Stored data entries
◇ ◇ ◇ ◇ ◇
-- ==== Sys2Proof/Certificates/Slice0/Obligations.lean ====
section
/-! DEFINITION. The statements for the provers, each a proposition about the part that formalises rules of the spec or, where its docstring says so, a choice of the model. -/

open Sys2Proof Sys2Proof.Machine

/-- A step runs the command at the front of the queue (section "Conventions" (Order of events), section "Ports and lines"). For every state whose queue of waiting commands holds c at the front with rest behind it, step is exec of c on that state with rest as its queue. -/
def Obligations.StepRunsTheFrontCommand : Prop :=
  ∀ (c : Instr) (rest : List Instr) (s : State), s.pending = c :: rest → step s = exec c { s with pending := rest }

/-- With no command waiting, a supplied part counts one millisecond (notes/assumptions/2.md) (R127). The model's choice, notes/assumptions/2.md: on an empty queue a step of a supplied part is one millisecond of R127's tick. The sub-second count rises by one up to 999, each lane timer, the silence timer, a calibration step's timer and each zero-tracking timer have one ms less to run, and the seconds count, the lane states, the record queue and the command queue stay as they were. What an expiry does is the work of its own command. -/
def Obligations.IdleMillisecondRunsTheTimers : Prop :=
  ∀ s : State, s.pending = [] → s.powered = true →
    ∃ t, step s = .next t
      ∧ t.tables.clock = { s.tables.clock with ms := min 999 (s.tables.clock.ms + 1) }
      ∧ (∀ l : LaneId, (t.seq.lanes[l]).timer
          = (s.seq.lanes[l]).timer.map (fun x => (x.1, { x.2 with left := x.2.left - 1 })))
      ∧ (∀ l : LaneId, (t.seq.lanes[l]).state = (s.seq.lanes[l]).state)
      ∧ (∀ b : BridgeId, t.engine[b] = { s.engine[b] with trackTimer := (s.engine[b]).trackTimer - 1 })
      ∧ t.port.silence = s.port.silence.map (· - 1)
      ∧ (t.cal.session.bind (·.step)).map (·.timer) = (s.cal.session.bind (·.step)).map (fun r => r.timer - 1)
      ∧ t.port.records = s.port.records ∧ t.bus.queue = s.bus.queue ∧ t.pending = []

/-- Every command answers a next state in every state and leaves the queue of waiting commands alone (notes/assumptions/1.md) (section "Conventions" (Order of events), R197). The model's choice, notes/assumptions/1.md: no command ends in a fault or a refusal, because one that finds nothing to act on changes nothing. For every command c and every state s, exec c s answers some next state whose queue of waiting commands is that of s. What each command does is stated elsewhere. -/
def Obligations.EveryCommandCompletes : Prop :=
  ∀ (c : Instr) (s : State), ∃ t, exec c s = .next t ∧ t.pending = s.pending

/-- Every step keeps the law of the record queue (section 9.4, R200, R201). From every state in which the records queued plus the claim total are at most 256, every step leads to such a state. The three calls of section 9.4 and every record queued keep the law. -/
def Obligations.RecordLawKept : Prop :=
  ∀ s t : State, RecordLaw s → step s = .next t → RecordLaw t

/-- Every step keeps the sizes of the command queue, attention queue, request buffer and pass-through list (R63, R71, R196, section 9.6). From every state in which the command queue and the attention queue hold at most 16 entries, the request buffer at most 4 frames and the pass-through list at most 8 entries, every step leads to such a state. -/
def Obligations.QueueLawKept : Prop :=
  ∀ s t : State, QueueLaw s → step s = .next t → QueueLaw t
◇ ◇ ◇ ◇ ◇
◆ Task prompt: Your answer should be every line above that contains the word "records".

◆ Expected answer:
      ∧ t.port.records = s.port.records ∧ t.bus.queue = s.bus.queue ∧ t.pending = []
/-- Every step keeps the law of the record queue (section 9.4, R200, R201). From every state in which the records queued plus the claim total are at most 256, every step leads to such a state. The three calls of section 9.4 and every record queued keep the law. -/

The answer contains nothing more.